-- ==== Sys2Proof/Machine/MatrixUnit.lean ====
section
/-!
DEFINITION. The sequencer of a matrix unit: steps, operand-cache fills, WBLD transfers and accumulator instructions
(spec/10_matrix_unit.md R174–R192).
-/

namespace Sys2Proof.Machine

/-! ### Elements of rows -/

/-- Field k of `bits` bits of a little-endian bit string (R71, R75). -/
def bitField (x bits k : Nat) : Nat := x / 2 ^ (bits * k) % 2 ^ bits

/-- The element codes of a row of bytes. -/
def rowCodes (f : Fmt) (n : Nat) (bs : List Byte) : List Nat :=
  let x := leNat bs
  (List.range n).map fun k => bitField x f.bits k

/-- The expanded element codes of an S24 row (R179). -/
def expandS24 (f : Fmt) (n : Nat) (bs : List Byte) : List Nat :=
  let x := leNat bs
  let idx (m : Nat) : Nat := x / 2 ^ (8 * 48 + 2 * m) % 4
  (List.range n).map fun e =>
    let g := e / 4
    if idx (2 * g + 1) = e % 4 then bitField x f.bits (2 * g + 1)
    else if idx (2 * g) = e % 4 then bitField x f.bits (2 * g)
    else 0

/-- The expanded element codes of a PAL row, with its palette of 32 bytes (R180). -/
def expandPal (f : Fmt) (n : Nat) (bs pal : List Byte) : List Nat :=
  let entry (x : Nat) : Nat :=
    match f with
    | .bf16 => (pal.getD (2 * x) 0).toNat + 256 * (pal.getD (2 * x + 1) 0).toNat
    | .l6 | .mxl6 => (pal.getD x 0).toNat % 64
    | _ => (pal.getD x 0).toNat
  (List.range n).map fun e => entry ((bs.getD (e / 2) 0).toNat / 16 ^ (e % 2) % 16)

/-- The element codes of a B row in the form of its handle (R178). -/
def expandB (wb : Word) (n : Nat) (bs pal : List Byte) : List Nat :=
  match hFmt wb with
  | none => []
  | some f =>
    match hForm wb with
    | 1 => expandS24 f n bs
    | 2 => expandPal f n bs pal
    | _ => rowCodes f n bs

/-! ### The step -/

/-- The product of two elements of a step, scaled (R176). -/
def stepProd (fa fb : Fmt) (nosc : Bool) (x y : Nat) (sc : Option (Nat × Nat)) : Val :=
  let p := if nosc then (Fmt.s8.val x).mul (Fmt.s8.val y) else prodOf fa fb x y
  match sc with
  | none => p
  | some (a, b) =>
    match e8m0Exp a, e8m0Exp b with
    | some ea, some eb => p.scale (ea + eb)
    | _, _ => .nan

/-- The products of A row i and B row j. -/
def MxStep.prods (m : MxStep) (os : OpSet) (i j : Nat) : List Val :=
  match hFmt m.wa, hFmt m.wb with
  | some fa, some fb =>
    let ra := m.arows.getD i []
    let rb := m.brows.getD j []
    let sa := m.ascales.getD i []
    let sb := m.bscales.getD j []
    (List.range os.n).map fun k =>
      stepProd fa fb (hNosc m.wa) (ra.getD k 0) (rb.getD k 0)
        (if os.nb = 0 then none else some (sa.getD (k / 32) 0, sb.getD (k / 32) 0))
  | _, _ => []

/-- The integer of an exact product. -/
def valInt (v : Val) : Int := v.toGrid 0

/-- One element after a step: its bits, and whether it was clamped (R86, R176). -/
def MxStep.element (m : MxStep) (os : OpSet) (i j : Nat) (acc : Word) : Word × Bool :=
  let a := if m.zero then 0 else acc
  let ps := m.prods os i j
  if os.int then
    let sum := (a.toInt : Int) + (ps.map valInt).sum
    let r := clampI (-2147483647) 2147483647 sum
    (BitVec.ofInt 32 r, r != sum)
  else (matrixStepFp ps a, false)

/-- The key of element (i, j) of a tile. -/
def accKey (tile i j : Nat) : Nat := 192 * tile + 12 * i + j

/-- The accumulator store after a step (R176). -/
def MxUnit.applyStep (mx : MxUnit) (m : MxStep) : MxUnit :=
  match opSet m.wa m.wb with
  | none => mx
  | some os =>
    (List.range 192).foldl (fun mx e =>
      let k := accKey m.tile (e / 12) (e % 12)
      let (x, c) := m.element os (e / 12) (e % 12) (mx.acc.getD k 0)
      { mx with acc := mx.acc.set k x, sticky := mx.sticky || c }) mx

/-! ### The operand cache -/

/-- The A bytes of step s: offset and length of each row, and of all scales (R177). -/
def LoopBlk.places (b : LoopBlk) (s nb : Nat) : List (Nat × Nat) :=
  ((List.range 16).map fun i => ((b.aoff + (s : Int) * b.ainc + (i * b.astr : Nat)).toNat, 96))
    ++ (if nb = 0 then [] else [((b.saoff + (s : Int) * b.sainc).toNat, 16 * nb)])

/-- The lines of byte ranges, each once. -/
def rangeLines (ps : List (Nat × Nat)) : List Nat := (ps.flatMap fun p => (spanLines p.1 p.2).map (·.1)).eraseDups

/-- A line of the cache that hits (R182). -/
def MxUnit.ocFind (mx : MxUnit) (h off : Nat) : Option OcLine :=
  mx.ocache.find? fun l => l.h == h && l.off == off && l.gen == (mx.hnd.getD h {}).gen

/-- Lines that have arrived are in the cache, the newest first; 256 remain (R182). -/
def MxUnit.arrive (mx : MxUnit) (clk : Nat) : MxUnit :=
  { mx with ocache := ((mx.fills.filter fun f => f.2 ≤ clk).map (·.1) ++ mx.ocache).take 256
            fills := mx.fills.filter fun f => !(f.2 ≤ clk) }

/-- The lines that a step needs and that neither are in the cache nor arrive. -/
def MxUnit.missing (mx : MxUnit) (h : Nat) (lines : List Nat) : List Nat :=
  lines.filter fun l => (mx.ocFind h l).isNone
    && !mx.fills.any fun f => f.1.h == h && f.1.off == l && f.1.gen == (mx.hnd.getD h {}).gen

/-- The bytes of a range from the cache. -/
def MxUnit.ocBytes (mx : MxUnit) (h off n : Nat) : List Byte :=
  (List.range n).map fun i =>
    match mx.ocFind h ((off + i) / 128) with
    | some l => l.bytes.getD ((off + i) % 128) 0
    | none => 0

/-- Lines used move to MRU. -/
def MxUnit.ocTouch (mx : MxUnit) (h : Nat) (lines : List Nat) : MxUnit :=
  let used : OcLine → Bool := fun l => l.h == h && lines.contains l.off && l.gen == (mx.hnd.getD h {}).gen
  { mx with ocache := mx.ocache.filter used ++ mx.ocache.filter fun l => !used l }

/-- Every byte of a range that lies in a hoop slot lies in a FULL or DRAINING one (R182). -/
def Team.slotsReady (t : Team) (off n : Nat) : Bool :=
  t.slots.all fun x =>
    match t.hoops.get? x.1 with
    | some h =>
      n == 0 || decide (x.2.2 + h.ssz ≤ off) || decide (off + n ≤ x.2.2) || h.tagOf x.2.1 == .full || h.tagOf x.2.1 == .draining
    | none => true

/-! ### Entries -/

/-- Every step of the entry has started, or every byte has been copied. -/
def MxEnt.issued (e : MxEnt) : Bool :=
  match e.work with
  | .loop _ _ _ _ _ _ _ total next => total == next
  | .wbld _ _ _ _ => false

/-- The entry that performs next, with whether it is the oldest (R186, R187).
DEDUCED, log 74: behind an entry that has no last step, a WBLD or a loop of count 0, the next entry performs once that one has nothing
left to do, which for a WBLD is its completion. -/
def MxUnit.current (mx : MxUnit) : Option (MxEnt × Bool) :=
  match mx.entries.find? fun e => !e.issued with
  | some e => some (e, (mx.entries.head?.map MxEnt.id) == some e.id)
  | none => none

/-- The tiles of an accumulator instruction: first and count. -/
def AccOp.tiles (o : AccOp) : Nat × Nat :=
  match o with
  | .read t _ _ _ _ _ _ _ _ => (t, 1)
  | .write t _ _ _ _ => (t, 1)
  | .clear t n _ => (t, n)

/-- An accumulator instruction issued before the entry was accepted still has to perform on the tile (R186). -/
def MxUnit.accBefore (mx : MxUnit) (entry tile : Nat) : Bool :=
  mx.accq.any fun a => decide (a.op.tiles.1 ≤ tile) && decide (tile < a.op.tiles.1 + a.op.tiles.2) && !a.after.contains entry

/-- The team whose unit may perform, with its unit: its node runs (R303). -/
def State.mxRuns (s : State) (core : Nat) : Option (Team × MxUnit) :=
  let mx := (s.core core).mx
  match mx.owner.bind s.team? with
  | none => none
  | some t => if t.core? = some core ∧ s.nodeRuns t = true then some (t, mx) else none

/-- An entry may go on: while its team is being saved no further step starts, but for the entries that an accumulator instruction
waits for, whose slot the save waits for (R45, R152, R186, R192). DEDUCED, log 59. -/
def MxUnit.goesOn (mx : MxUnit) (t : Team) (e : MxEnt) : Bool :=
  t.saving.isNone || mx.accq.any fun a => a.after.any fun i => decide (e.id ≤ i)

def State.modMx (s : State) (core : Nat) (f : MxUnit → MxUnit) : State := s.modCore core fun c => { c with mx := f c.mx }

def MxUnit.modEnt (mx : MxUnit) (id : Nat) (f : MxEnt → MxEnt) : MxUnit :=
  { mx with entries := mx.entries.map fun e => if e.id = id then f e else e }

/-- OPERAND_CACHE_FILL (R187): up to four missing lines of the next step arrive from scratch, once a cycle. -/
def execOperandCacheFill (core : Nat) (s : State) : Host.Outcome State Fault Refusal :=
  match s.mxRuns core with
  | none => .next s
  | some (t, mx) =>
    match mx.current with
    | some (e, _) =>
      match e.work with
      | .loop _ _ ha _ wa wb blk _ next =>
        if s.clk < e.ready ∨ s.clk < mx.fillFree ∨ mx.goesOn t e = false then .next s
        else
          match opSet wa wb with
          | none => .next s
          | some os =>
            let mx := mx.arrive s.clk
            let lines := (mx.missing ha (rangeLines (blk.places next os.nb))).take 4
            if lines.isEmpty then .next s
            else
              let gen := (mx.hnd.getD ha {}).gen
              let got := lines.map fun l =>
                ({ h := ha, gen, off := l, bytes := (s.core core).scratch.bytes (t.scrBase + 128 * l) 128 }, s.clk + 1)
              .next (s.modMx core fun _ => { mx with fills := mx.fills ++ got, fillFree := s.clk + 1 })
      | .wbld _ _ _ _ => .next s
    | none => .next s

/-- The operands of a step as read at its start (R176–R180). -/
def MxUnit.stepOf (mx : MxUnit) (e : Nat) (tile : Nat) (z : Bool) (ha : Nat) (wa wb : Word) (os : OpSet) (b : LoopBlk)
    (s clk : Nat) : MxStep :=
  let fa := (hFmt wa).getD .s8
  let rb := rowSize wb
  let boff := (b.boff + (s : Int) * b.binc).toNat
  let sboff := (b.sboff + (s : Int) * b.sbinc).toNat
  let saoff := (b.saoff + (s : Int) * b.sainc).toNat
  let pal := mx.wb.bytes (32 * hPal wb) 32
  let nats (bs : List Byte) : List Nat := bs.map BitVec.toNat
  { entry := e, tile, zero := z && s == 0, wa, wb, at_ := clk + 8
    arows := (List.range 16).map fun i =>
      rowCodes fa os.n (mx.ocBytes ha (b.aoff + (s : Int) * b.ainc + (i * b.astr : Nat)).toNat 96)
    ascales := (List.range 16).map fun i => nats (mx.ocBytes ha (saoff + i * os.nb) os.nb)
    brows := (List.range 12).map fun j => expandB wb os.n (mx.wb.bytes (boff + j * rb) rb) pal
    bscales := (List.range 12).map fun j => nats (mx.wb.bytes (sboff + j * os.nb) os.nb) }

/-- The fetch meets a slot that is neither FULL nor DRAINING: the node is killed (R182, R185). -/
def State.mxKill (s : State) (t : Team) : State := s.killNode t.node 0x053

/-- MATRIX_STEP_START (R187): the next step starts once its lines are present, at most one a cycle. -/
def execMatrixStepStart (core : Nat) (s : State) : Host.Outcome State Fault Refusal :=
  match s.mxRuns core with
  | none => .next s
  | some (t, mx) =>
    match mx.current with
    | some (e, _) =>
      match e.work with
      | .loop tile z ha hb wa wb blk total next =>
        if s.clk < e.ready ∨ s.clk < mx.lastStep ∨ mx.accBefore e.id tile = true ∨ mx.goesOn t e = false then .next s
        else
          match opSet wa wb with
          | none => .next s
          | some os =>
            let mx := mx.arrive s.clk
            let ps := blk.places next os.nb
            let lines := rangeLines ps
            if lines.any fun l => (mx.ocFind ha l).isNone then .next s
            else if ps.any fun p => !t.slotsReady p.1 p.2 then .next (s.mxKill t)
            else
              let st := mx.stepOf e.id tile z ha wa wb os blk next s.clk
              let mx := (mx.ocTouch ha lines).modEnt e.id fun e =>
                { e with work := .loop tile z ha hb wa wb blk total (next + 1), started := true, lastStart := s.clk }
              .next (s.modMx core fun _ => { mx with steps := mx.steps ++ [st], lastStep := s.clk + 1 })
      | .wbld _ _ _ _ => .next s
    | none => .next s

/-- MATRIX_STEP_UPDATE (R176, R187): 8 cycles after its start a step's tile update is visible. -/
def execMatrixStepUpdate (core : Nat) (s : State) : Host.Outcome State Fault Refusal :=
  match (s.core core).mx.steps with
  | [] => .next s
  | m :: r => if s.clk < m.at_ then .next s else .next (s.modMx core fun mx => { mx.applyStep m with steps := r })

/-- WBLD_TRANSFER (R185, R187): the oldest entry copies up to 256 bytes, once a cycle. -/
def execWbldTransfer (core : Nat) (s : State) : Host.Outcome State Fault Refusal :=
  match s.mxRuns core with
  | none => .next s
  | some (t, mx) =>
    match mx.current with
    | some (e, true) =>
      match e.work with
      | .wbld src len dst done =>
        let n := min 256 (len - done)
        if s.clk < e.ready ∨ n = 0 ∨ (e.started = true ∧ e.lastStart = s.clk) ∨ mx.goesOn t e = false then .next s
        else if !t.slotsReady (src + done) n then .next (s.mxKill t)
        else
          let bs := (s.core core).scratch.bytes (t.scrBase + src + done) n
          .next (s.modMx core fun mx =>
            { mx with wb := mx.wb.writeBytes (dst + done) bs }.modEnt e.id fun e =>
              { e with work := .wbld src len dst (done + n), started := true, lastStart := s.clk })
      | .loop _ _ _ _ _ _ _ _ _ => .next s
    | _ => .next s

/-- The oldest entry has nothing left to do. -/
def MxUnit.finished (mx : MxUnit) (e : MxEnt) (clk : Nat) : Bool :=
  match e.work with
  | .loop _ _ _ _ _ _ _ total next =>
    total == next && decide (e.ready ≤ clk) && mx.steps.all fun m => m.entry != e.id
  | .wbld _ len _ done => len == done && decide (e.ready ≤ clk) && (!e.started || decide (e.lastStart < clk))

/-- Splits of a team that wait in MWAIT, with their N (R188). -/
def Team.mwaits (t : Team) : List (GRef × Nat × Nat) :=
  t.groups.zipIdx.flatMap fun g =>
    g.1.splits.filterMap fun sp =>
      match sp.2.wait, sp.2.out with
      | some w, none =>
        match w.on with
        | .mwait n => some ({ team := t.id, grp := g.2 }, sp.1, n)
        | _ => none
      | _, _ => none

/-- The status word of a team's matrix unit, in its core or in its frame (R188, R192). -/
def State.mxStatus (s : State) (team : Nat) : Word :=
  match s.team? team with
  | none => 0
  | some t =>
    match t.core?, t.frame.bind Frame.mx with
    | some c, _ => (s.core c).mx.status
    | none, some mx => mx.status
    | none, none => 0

========

> [Problem details] Which lines above run from the one containing "Elements of rows -/" down to the one containing "let g := e / 4"? Repeat exactly those, both ends included, and nothing else.

> [Result for this task]
/-! ### Elements of rows -/

/-- Field k of `bits` bits of a little-endian bit string (R71, R75). -/
def bitField (x bits k : Nat) : Nat := x / 2 ^ (bits * k) % 2 ^ bits

/-- The element codes of a row of bytes. -/
def rowCodes (f : Fmt) (n : Nat) (bs : List Byte) : List Nat :=
  let x := leNat bs
  (List.range n).map fun k => bitField x f.bits k

/-- The expanded element codes of an S24 row (R179). -/
def expandS24 (f : Fmt) (n : Nat) (bs : List Byte) : List Nat :=
  let x := leNat bs
  let idx (m : Nat) : Nat := x / 2 ^ (8 * 48 + 2 * m) % 4
  (List.range n).map fun e =>
    let g := e / 4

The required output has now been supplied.